Which lines of the records below contain the word "formats"? Show each one.

____ DATASET RECORDS

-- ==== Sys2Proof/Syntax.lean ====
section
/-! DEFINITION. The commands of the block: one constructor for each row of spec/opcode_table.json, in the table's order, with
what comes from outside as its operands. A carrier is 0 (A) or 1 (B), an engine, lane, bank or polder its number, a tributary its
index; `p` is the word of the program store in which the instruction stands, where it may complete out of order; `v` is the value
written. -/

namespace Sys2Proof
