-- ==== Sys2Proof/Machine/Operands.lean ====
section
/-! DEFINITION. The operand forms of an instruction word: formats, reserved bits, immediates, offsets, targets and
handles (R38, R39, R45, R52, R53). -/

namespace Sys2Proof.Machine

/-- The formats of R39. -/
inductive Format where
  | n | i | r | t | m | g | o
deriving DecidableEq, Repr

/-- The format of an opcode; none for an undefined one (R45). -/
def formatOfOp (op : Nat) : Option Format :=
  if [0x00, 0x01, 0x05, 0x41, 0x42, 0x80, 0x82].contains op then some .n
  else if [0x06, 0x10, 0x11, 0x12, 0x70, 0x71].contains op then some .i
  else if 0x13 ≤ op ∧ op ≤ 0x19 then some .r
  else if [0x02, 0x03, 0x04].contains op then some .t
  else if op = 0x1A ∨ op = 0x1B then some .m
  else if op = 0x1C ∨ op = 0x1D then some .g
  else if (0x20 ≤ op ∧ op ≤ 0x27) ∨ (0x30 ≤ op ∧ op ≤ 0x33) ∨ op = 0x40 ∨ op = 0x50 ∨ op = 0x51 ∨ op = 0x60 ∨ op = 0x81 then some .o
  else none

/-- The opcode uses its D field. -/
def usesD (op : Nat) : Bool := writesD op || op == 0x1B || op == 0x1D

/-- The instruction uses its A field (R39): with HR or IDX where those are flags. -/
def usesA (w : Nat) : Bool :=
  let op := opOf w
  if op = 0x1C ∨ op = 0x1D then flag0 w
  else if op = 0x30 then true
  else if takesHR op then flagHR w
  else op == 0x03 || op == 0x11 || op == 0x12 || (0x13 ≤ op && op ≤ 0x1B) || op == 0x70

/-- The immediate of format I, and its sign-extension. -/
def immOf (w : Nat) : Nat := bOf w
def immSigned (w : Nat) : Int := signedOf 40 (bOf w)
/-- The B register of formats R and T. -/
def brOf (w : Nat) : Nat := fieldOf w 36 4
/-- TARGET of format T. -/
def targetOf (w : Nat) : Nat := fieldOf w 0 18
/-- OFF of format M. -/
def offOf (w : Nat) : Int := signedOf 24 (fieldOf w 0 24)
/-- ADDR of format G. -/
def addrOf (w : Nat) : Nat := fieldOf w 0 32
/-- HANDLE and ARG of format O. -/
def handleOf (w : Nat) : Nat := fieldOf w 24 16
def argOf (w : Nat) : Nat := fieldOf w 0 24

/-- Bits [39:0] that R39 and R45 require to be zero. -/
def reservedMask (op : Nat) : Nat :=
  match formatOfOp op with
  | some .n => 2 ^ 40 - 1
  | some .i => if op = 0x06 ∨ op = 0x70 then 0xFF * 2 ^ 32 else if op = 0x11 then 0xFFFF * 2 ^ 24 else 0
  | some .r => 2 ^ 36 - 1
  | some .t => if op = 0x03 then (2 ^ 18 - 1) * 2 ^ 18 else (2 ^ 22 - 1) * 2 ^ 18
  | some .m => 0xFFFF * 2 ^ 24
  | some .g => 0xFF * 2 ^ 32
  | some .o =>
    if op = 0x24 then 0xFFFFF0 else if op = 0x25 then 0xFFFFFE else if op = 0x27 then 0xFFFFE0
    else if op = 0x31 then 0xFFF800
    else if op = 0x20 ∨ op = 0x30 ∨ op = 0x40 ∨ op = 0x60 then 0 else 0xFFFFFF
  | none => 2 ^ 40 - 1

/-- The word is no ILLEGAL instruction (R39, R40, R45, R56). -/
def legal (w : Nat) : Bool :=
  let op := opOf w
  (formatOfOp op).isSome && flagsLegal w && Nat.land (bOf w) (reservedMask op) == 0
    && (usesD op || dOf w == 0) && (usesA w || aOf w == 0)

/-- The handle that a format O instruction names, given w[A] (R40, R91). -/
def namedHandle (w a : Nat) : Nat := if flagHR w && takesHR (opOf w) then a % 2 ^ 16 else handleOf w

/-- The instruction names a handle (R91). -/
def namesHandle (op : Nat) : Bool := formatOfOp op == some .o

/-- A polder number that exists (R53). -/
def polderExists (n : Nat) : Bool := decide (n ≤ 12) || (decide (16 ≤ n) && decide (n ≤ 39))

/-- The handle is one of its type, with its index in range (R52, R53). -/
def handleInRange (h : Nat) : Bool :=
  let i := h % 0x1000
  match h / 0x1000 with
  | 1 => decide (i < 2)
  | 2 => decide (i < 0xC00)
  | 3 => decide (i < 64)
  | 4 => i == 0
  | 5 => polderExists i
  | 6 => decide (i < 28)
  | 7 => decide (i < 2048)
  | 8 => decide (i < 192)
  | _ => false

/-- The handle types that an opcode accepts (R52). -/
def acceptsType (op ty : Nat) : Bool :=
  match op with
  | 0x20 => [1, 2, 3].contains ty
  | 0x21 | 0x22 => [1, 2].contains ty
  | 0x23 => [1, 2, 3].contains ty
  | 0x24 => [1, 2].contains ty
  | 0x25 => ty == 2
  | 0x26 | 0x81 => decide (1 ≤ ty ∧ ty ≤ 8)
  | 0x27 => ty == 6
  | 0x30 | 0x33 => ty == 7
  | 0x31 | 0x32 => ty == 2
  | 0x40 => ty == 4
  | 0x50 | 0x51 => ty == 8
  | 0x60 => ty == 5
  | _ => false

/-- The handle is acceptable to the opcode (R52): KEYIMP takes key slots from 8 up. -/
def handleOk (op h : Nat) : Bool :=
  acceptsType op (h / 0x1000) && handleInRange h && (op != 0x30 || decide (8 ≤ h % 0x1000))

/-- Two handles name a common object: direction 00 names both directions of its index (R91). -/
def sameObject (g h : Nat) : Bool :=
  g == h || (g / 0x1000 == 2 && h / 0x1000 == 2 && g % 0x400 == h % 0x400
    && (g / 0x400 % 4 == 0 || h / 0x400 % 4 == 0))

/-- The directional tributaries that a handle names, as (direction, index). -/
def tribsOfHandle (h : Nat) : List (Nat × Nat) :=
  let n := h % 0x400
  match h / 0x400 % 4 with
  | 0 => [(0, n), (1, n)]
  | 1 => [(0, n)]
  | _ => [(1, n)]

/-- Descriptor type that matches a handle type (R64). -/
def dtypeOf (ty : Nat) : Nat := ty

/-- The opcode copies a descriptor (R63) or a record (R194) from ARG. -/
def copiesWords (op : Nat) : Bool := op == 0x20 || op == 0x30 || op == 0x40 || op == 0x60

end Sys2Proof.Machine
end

________

# OUTPUT FOR THIS TASK
/-! DEFINITION. The operand forms of an instruction word: formats, reserved bits, immediates, offsets, targets and
/-- The formats of R39. -/
/-- The B register of formats R and T. -/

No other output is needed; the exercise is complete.